* What the exercise asks *
Starting at the top of the data and ending with the line that holds "inductive Dir where", transcribe each line exactly; include both ends.

* Data to process *
-- ==== Sys2Proof/Machine/State.lean ====
section
/-! DEFINITION. The state of the block as plain data: CTL (10_state.md section 1), SEQ (section 2), the parameters
(00_scope.md R6, R8), and the model's own fields; the reasons a step stops; the state after power-on reset (section 4). -/

namespace Sys2Proof.Machine

/-- Direction of SEQ's data-line drivers (10_state.md R31). -/
inductive Dir where
  | out | inp
  deriving DecidableEq, Repr

/-- SEQST (10_state.md R35): `running i` holds the index of the next transaction of the list in execution. -/
inductive SeqState where
  | idle
  | running (i : Nat)
  deriving DecidableEq, Repr

/-- One entry of a transaction list (44_scroll_engine.md R220): what SEQ sends, or where it puts what it receives. -/
inductive Tx where
  /-- `send(c, d)` (40_bus_transport.md R123). -/
  | send (c : BitVec 4) (d : Byte)
  /-- `draw_byte(LB[k])` (44_scroll_engine.md R211). -/
  | sendLb (k : Nat)
  /-- `receive()` as a statement of its own (30_encoding.md R104): the byte is in `smp`. -/
  | recv
  /-- `LB[k] <- receive()` (44_scroll_engine.md R211). -/
  | recvLb (k : Nat)
  /-- `RES <- receive()` (43_framebuffer_ops.md R191). -/
  | recvRes
  deriving DecidableEq, Repr

/-- A transaction statement in execution (log 13): one `send` or one `receive` (30_encoding.md R104). -/
inductive RawTx where
  | send (c : BitVec 4) (d : Byte)
  | recv
  deriving DecidableEq, Repr

/-- The agent a step belongs to (00_scope.md R10, log 8): the host and SEQ, of which one alone can move (10_state.md R35),
or CTL with its completion step. -/
inductive Turn where
  | seq
  | ctl
  deriving DecidableEq, Repr

/-- Display memory: the cells something has written, by rising cell number (log 5). -/
abbrev Memory := List Host.Cell

/-- The canonical form: cell numbers strictly rising. A cell that is not listed has no fixed value (10_state.md R40),
so no listed byte can equal what it would read as. -/
abbrev Memory.wf (m : Memory) : Prop := m.Pairwise (fun a b => a.1 < b.1)

/-- CTL, the controller core (10_state.md R20 to R29). -/
structure Ctl where
  /-- CUR (R20). -/
  cur       : Addr
  /-- MEM (R21). -/
  mem       : Memory
  /-- IR (R22). -/
  ir        : BitVec 4
  /-- BF (R23). -/
  bf        : Bool
  /-- MODE (R24). -/
  mode      : Byte
  /-- PITCH (R25). -/
  pitch     : Byte
  /-- NCHR (R26). -/
  nchr      : Byte
  /-- TDIV (R27). -/
  tdiv      : Byte
  /-- START (R28). -/
  start     : BitVec 16
  /-- The model's own (log 16): a data phase has happened and no command phase since (40_bus_transport.md R133). -/
  phaseDone : Bool
  /-- The model's own (log 17): a MODE command has been executed since reset (43_framebuffer_ops.md R196). -/
  modeSeen  : Bool
  deriving DecidableEq, Repr

/-- The lines SEQ drives (10_state.md R30 to R32). -/
structure Pins where
  rs   : Bool
  rw   : Bool
  e    : Bool
  dir  : Dir
  dout : Byte
  deriving DecidableEq, Repr

/-- The operand latches OPC, X, Y, D (10_state.md R33). -/
structure Latches where
  opc : BitVec 4
  x   : BitVec 16
  y   : BitVec 16
  d   : Byte
  deriving DecidableEq, Repr

/-- The whole state. -/
structure State where
  params     : Params
  ctl        : Ctl
  pins       : Pins
  latch      : Latches
  /-- LB (10_state.md R34). -/
  lb         : List Byte
  /-- SEQST (10_state.md R35). -/
  seqst      : SeqState
  /-- RES (10_state.md R36). -/
  res        : Byte
  /-- The model's own (log 14): the last logical byte SEQ sampled. -/
  smp        : Byte
  /-- The model's own (log 13): the transaction statement in execution. -/
  rawTx      : Option RawTx
  /-- The host agent (00_scope.md R10, log 11): its statements still to be presented. -/
  program    : List Packet
  /-- Free values (log 8): whose each coming step is (00_scope.md R10). A step taken at such a turn is one agent's atomic
  step (00_scope.md R11, log 9); with no turn listed, a step is all the atomic steps a request takes. -/
  turns      : List Turn
  /-- Free value (log 8): whether CTL completes whenever it is polled after the turns listed, or never again (60_exceptions.md
  R231). -/
  responsive : Bool
  /-- The counter `Config.any8` is drawn with (log 7). -/
  draws      : Nat
  /-- The counter `Config.statusBits` is drawn with: the status bytes sampled (log 7). -/
  samples    : Nat
  deriving DecidableEq, Repr

/-- Protocol faults: CTL was driven outside the protocol, nothing after it is specified (60_exceptions.md R230, log 25).
Stopping is safe: the spec gives no state after any of them. -/
inductive Fault where
  /-- An IRW, DWR or DRD cycle with BF = 1 (40_bus_transport.md R132). Raised by the bus cycle instructions. Safe. -/
  | transferWhileBusy
  /-- A DWR cycle with IR reserved (R129, 30_encoding.md R99). Raised by RESERVED_CMD_4 to 7 and DWR. Safe. -/
  | reservedCommand
  /-- A DWR cycle with IR = READ (R129). Raised by DWR. Safe. -/
  | writePhaseAfterRead
  /-- A DRD cycle with IR other than READ (R130). Raised by DRD. Safe. -/
  | readPhaseWithoutReadCommand
  /-- A second data phase with no IRW between (R133). Raised by DWR and DRD. Safe. -/
  | burstNotSupported
  deriving DecidableEq, Repr

/-- Refusals: the request has no meaning and no state changes (60_exceptions.md R230). -/
inductive Refusal where
  /-- An arm of exec without a meaning; no arm of this model is one. Safe. -/
  | notModelled (mnemonic : String)
  /-- Parameters that break 00_scope.md R6 or R7. Raised by step. Safe. -/
  | badConfiguration
  /-- A request with SEQST not IDLE (R238). Raised by every meaning. Safe. -/
  | busySequencer
  /-- An operation code 0x8 to 0xF (30_encoding.md R100). Raised by the reserved operations. Safe. -/
  | reservedOperation
  /-- A pixel state other than 0 and 1 (30_encoding.md R101). Raised by PLOT_PIXEL. Safe. -/
  | undefinedPixelState
  /-- A packet that is no word of its format. Raised by step (log 12). Safe. -/
  | undecodable (e : DecodeError)
  deriving DecidableEq, Repr

/-- The answer of a meaning. -/
abbrev Answer := Host.Outcome State Fault Refusal

/-- The idle condition of the lines (40_bus_transport.md R125, 10_state.md R41), DOUT as given. -/
def Pins.idle (dout : Byte) : Pins := ⟨false, false, false, .out, dout⟩

/-- Power-on reset (10_state.md R41, R42). SEQST, DIR, RS, RW, E are the spec's; every other register is a named zero
(log 3, log 4), memory lists nothing (log 5), the parameters are the geometry G1 of 95_test_vectors.md with the spec's
informative defaults (log 1, log 2), the free-value fields are named in log 7 and log 8. -/
def State.reset : State where
  params     := { width := 16, height := 4, reversed := false, bitopAdvance := true,
                  initMode := 0x32, initPitch := 0x07, initTdiv := 0x03 }
  ctl        := { cur := 0, mem := [], ir := 0, bf := false, mode := 0, pitch := 0, nchr := 0, tdiv := 0, start := 0,
                  phaseDone := false, modeSeen := false }
  pins       := Pins.idle 0
  latch      := { opc := 0, x := 0, y := 0, d := 0 }
  lb         := [0, 0]
  seqst      := .idle
  res        := 0
  smp        := 0
  rawTx      := none
  program    := []
  turns      := []
  responsive := true
  draws      := 0
  samples    := 0

end Sys2Proof.Machine
end

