-- ==== Sys2Proof/Machine/Ctl.lean ====
section
/-! DEFINITION. What CTL does for each command (41_controller_commands.md), and its response to each bus cycle
(40_bus_transport.md section 2). -/

namespace Sys2Proof.Machine

/-- MODE (R150). -/
def ctlMode (d : Byte) (s : State) : State := { s with ctl := { s.ctl with mode := d, modeSeen := true } }

/-- PITCH (R151). -/
def ctlPitch (d : Byte) (s : State) : State := geometryStore s fun c => { c with pitch := d }

/-- NCHR (R152). -/
def ctlNchr (d : Byte) (s : State) : State := geometryStore s fun c => { c with nchr := d }

/-- TDIV (R153). -/
def ctlTdiv (d : Byte) (s : State) : State := geometryStore s fun c => { c with tdiv := d }

/-- START_LO (R154). -/
def ctlStartLo (d : Byte) (s : State) : State := { s with ctl := { s.ctl with start := setLo s.ctl.start d } }

/-- START_HI (R155). -/
def ctlStartHi (d : Byte) (s : State) : State := { s with ctl := { s.ctl with start := setHi s.ctl.start d } }

/-- CUR_LO (R156). -/
def ctlCurLo (d : Byte) (s : State) : State := { s with ctl := { s.ctl with cur := setLo s.ctl.cur d } }

/-- CUR_HI (R157). -/
def ctlCurHi (d : Byte) (s : State) : State := { s with ctl := { s.ctl with cur := setHi s.ctl.cur d } }

/-- WRITE (R158). -/
def ctlWrite (d : Byte) (s : State) : State := advanceCur (memWrite s s.ctl.cur d)

/-- A bit command: read, change, write in one step, then advance if BITOP_ADVANCE (R160, R161, 20_memory.md R75).
A free byte read from an unwritten cell is what is changed and stored (log 19). -/
def ctlBitOp (f : Byte → Byte) (s : State) : State :=
  let (b, s1) := memRead s s.ctl.cur
  let s2 := memWrite s1 s.ctl.cur (f b)
  if s.params.bitopAdvance then advanceCur s2 else s2

/-- CLEAR_BIT (R160). -/
def ctlClearBit (d : Byte) (s : State) : State := ctlBitOp (withBitClear · (bitNumber d)) s

/-- SET_BIT (R161). -/
def ctlSetBit (d : Byte) (s : State) : State := ctlBitOp (withBitSet · (bitNumber d)) s

/-- `exec(IR, d)` in a DWR cycle (40_bus_transport.md R129): the effect of a command; none for READ, whose effect is
that of the DRD cycle (R130). -/
def ctlExec (k : Command) (d : Byte) (s : State) : State :=
  match k with
  | .mode => ctlMode d s
  | .pitch => ctlPitch d s
  | .nchr => ctlNchr d s
  | .tdiv => ctlTdiv d s
  | .startLo => ctlStartLo d s
  | .startHi => ctlStartHi d s
  | .curLo => ctlCurLo d s
  | .curHi => ctlCurHi d s
  | .write => ctlWrite d s
  | .read => s
  | .clearBit => ctlClearBit d s
  | .setBit => ctlSetBit d s

/-- E <- 0 (40_bus_transport.md R121). -/
def deassertE (s : State) : State := { s with pins := { s.pins with e := false } }

/-- E <- 1 (40_bus_transport.md R121). -/
def assertE (s : State) : State := { s with pins := { s.pins with e := true } }

/-- One status sample (40_bus_transport.md R128): CTL drives the status byte, bits 6:0 of it free (log 7), SEQ samples the
lines. -/
def statusSample (s : State) : State :=
  let (db, s1) := dataLines (wire s.params (statusByte s.ctl.bf (Config.statusBits s.samples))) s
  { s1 with smp := wire s.params db, samples := s.samples + 1 }

/-- IRW (40_bus_transport.md R127): latch the command; BF does not set. -/
def cycleIrw (s : State) : Answer :=
  if s.ctl.bf then .fault .transferWhileBusy
  else
    let (db, s1) := dataLines 0 s
    .next { s1 with ctl := { s1.ctl with ir := commandBits (wire s.params db), phaseDone := false } }

/-- DWR (40_bus_transport.md R129, R132, R133): execute the command in IR. -/
def cycleDwr (s : State) : Answer :=
  if s.ctl.bf then .fault .transferWhileBusy
  else match commandOf s.ctl.ir with
    | none => .fault .reservedCommand
    | some k =>
      if k = .read then .fault .writePhaseAfterRead
      else if s.ctl.phaseDone then .fault .burstNotSupported
      else
        let (db, s1) := dataLines 0 s
        let s2 := ctlExec k (wire s.params db) s1
        .next { s2 with ctl := endDataPhase s2.ctl }

/-- DRD (40_bus_transport.md R130, R132, R133): CTL drives the byte at the cursor while E is asserted, SEQ samples it,
the cursor advances at the end of the pulse. -/
def cycleDrd (s : State) : Answer :=
  if s.ctl.bf then .fault .transferWhileBusy
  else if commandOf s.ctl.ir ≠ some .read then .fault .readPhaseWithoutReadCommand
  else if s.ctl.phaseDone then .fault .burstNotSupported
  else
    let (v, s1) := memRead s s.ctl.cur
    let (db, s2) := dataLines (wire s.params v) s1
    let s3 := advanceCur { s2 with smp := wire s.params db }
    .next { s3 with ctl := endDataPhase s3.ctl }

/-- One pulse of E (40_bus_transport.md R121): the levels of RS and RW select the bus cycle (30_encoding.md R91), CTL acts
once. The delays of a strobe have no state (70_reset_and_hazards.md R262, R266). -/
def strobe (s : State) : Answer :=
  let s1 := assertE s
  andThen
    (match s1.pins.rs, s1.pins.rw with
      | true, false => cycleIrw s1
      | true, true => .next (statusSample s1)
      | false, false => cycleDwr s1
      | false, true => cycleDrd s1)
    fun s2 => .next (deassertE s2)

end Sys2Proof.Machine
end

* Result below *
-- ==== Sys2Proof/Machine/State.lean ====
section
/-! DEFINITION. The state of the block as plain data: CTL (10_state.md section 1), SEQ (section 2), the parameters
(00_scope.md R6, R8), and the model's own fields; the reasons a step stops; the state after power-on reset (section 4). -/

namespace Sys2Proof.Machine

/-- Direction of SEQ's data-line drivers (10_state.md R31). -/
inductive Dir where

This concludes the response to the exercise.